Below are the records; copy every line in them that holds the string "first".

******

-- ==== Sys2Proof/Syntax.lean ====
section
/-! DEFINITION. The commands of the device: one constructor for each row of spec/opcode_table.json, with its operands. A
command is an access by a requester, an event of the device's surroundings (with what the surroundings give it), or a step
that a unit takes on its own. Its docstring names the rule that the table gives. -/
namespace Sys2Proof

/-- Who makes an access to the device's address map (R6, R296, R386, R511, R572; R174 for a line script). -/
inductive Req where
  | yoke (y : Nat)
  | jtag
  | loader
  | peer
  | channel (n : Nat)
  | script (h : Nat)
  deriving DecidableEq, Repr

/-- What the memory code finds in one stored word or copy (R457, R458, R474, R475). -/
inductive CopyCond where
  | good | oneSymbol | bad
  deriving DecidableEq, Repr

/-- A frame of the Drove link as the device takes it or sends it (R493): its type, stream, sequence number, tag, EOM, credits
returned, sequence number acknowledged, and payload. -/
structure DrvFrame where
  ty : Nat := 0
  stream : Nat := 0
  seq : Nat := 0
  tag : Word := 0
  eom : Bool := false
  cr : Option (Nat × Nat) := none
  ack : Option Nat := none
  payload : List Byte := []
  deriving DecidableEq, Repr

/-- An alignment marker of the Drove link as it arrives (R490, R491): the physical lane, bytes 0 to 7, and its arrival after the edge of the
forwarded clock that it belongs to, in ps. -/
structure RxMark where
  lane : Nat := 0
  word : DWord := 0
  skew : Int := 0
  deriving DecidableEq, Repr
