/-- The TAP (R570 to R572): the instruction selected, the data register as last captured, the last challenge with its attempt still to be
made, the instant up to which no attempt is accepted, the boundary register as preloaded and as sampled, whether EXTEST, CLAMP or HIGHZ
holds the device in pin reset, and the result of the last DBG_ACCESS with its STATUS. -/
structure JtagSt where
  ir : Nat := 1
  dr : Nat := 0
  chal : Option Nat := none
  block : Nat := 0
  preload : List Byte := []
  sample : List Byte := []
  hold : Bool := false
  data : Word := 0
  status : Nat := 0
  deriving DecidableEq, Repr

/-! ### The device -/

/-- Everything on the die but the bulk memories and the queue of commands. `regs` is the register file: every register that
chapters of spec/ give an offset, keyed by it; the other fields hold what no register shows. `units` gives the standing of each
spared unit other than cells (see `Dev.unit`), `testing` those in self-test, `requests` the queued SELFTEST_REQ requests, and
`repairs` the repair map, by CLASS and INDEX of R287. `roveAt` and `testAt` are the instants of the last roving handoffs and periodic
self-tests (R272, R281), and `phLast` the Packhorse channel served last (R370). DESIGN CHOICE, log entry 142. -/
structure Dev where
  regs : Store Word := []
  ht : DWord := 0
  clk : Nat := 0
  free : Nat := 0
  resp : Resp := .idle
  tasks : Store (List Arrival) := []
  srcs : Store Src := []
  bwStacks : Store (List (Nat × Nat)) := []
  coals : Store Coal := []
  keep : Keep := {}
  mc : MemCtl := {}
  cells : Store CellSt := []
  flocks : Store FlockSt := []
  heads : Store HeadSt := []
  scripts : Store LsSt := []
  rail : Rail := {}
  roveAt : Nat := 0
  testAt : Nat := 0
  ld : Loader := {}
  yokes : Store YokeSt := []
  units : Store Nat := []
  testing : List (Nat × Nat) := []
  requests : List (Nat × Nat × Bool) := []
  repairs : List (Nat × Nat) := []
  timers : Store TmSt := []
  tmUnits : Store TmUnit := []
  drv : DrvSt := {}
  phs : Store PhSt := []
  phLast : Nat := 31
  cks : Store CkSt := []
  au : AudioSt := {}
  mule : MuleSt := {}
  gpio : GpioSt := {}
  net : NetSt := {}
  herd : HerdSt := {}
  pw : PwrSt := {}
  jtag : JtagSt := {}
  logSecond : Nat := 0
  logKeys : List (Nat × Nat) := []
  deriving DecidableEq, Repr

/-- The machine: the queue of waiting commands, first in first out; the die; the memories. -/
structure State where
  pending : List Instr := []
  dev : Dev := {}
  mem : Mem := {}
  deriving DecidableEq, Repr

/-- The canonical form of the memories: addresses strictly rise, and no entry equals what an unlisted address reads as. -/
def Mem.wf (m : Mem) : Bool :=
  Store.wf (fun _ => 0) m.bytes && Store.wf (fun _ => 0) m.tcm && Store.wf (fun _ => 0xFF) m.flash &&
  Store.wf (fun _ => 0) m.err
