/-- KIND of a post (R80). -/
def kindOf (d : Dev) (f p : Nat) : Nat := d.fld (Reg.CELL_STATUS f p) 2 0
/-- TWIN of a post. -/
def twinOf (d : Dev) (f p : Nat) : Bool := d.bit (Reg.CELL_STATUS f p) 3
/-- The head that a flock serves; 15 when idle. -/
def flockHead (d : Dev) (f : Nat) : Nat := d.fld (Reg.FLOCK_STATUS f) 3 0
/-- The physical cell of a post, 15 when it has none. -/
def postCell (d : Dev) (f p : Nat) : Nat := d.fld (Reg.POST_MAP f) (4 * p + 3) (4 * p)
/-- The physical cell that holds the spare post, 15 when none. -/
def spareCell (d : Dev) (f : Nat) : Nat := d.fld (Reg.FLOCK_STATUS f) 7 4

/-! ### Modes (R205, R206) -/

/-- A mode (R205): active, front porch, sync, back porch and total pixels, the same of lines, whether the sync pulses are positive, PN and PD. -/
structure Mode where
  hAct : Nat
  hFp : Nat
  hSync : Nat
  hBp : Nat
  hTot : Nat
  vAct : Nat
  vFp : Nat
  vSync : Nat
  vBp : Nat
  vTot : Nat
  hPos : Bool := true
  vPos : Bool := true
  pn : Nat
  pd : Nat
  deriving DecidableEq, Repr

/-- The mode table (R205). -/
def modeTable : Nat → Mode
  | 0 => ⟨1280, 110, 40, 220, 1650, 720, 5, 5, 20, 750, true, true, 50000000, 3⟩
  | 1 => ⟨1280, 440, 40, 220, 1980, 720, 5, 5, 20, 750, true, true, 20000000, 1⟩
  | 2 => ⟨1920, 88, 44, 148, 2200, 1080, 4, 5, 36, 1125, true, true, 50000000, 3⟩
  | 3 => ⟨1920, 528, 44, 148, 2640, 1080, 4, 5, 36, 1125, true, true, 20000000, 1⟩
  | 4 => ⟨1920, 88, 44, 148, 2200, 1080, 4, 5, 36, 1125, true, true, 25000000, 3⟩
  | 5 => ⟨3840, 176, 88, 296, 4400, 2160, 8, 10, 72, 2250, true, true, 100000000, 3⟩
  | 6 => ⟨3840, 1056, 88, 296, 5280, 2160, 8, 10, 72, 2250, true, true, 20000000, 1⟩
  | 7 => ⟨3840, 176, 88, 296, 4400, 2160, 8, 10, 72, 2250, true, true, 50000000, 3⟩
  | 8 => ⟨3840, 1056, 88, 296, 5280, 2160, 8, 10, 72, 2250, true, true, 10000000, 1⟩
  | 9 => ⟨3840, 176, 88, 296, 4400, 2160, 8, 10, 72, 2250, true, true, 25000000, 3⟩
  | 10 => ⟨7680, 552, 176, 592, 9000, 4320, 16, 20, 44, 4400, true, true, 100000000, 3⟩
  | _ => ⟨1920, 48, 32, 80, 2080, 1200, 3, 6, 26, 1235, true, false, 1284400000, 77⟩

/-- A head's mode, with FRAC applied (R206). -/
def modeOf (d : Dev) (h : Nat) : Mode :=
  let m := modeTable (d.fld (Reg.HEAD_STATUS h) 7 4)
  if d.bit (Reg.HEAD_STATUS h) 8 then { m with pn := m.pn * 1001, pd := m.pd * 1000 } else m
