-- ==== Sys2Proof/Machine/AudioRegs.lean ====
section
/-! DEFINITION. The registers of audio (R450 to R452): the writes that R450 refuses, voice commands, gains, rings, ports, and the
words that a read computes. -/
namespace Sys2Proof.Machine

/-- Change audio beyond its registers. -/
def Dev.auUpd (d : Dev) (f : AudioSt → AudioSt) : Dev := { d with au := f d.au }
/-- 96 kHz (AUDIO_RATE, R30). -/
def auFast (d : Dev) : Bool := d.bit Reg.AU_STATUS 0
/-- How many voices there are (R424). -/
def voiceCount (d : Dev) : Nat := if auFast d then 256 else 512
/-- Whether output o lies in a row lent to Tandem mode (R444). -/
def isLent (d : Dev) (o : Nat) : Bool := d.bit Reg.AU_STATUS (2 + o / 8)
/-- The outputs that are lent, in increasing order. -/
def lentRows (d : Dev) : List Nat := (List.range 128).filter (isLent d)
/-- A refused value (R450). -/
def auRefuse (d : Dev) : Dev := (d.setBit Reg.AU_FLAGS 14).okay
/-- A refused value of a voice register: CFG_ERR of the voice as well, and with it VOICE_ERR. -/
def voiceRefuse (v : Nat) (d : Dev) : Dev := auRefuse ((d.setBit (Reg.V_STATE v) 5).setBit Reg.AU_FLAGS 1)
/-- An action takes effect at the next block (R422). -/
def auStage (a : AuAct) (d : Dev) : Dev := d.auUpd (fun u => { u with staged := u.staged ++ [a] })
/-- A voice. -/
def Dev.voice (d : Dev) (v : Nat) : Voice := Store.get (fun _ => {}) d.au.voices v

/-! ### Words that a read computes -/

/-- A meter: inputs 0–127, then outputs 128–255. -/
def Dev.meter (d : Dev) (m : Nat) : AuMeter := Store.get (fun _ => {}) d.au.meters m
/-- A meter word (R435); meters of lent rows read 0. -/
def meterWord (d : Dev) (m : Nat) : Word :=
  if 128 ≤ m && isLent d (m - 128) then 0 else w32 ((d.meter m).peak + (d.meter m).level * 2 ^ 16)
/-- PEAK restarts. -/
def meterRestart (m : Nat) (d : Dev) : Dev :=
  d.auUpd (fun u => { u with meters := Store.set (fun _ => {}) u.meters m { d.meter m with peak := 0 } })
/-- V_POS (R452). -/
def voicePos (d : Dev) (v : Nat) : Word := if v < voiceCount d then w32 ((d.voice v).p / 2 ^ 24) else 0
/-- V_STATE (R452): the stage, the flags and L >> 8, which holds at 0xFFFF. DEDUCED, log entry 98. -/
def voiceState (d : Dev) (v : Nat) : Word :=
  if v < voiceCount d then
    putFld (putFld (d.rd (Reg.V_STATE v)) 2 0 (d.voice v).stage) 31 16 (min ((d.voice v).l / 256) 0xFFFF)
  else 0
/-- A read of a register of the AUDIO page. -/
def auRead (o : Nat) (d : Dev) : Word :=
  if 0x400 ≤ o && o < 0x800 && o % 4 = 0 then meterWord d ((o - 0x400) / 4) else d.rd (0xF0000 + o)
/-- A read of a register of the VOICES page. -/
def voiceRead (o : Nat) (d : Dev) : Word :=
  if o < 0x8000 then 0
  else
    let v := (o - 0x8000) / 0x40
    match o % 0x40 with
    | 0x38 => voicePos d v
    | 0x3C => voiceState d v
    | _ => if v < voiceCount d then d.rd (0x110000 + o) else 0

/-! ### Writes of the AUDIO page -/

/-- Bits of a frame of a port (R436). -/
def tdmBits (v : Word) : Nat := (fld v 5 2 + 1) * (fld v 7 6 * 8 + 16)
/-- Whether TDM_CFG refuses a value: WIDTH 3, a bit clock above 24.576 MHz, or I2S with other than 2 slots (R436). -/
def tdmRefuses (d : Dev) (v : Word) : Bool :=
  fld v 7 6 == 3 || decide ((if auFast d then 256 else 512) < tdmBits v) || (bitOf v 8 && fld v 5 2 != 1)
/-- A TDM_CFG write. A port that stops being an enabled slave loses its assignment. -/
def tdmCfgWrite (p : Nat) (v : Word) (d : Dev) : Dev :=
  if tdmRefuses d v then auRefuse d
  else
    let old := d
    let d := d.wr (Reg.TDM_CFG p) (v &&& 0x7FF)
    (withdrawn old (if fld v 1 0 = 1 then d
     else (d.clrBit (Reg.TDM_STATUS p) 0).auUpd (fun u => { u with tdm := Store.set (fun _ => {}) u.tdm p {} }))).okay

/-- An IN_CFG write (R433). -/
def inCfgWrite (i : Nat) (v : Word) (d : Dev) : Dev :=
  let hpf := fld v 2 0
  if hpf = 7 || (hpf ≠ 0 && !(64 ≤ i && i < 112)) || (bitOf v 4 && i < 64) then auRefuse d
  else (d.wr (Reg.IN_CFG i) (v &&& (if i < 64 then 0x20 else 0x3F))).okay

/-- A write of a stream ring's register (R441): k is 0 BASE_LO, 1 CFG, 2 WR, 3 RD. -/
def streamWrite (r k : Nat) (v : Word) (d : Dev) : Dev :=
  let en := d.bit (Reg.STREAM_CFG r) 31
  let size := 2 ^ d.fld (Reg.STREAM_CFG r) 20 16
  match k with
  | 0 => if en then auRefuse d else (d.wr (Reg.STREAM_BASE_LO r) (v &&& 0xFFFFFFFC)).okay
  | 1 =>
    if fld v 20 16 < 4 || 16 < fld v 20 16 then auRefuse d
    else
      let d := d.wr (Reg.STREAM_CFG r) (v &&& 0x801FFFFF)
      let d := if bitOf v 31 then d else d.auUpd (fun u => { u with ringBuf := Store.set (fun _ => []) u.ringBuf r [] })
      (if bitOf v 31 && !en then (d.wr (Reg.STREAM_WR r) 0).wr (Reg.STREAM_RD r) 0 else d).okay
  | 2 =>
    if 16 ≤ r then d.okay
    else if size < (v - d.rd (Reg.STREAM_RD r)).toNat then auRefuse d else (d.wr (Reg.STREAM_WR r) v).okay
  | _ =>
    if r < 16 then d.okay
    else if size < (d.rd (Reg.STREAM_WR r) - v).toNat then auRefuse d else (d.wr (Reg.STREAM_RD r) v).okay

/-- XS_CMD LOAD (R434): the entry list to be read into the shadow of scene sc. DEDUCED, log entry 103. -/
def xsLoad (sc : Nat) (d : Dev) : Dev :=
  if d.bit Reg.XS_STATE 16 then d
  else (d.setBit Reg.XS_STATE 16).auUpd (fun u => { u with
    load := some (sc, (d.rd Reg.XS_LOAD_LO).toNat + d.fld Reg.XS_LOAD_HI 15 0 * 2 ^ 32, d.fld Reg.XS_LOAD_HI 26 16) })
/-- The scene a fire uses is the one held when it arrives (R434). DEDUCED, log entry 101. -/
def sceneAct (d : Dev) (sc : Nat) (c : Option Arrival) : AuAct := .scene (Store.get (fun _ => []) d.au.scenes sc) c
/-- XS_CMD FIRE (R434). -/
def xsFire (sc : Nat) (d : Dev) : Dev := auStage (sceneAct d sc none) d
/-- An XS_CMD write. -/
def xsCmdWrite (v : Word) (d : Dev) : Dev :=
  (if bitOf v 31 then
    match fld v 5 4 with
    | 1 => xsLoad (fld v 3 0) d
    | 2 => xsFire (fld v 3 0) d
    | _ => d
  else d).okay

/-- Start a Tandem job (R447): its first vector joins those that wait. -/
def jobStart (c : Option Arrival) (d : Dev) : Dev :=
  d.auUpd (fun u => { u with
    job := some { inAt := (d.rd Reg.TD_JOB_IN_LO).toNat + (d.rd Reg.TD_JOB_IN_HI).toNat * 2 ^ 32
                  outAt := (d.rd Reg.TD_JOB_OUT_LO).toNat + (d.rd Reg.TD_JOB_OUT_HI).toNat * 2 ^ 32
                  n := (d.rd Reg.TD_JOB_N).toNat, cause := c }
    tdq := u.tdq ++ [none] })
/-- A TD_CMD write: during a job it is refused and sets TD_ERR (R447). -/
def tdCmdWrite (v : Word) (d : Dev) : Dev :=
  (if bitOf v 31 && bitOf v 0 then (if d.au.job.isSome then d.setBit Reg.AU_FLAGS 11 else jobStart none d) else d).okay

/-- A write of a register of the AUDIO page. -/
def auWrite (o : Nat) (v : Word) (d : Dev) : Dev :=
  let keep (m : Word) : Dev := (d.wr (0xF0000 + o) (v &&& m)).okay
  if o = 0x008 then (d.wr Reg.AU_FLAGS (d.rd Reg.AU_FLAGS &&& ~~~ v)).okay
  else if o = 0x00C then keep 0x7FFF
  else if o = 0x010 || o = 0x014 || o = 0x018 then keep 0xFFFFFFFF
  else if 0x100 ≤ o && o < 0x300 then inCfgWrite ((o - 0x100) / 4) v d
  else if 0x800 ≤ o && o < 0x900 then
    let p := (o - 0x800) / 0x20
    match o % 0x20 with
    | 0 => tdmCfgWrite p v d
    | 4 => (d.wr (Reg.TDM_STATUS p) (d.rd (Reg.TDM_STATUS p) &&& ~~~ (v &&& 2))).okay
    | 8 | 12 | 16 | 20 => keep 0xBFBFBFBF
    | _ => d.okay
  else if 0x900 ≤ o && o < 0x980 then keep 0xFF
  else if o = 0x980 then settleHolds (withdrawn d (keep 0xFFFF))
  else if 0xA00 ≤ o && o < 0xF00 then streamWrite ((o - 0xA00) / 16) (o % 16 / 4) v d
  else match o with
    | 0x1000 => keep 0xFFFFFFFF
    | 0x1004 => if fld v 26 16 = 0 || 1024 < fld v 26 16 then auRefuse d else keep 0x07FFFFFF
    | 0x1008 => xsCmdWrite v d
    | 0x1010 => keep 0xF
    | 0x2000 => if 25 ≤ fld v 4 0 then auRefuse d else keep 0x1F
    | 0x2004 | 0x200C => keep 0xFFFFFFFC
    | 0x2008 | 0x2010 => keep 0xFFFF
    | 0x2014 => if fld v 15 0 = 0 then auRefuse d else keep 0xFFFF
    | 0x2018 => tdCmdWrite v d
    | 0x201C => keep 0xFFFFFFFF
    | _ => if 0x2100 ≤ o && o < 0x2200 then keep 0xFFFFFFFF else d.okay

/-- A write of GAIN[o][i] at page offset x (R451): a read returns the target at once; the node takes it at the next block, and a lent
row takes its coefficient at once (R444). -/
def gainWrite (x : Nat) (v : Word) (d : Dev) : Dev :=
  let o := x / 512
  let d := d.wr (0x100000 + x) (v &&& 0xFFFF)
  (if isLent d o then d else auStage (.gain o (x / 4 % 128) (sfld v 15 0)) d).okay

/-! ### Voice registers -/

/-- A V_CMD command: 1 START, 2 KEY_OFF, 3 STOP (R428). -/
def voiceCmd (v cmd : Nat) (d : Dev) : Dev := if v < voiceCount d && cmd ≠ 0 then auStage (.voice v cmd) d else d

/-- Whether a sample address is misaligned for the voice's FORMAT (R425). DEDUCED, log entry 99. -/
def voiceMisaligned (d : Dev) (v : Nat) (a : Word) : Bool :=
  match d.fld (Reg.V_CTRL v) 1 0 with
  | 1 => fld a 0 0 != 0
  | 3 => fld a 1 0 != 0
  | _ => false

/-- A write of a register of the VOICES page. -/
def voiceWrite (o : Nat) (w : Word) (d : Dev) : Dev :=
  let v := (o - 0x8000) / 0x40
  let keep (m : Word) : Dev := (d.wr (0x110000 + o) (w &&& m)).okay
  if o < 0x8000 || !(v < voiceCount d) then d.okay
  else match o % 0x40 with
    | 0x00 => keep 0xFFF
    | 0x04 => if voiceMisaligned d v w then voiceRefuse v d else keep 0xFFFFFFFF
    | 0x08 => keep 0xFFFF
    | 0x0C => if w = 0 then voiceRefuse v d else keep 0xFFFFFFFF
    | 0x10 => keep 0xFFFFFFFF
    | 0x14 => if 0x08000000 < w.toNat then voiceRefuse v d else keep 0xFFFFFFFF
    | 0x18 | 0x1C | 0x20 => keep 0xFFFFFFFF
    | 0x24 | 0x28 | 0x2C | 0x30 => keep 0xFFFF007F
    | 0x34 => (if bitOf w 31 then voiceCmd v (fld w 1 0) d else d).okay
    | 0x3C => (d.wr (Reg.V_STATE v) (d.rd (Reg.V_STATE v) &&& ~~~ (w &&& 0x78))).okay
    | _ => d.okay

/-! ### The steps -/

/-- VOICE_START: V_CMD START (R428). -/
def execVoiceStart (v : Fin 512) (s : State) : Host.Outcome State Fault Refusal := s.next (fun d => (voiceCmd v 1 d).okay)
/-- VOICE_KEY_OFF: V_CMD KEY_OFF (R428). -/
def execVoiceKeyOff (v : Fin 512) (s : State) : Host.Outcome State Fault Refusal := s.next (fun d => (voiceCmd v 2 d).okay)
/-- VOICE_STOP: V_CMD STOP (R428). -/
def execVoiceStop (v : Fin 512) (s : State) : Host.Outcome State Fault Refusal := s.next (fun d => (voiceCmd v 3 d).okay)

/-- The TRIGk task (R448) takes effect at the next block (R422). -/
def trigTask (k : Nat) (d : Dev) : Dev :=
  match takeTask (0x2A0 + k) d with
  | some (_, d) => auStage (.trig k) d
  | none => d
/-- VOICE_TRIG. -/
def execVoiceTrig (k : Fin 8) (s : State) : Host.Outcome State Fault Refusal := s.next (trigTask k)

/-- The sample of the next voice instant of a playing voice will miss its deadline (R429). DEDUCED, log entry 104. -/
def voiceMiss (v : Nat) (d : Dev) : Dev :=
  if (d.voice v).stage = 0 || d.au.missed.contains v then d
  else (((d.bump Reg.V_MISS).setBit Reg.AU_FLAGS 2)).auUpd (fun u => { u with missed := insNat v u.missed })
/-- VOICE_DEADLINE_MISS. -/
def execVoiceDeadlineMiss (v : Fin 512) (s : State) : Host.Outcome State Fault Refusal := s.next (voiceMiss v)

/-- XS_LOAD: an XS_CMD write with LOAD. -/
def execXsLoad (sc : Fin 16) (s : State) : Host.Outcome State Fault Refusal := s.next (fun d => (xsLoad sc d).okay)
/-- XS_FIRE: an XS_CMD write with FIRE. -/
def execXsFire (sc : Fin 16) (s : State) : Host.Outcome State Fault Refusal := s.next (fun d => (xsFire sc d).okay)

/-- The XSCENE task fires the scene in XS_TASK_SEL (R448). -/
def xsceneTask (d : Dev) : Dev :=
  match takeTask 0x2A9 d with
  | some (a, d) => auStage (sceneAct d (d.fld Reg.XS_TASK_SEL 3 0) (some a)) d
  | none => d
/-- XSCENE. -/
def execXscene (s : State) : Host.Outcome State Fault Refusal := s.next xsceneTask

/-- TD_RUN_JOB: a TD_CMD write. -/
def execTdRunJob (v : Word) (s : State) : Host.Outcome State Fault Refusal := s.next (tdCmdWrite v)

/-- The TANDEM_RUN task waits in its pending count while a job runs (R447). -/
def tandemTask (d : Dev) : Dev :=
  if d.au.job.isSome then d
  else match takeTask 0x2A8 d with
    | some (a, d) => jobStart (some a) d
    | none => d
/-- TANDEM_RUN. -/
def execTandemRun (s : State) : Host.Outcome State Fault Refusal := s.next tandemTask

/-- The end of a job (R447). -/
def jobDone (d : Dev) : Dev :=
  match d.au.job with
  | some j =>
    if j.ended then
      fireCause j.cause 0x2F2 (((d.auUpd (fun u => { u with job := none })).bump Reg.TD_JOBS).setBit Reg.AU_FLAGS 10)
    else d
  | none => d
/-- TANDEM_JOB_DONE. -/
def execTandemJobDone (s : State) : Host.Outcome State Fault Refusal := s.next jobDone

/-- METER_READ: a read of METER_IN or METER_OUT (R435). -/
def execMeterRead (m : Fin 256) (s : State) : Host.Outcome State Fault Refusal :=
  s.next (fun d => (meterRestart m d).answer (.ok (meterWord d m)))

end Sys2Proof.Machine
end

******

▶ **Exercise response**:
/-- The machine: the queue of waiting commands, first in first out; the die; the memories. -/
/-- Start a Tandem job (R447): its first vector joins those that wait. -/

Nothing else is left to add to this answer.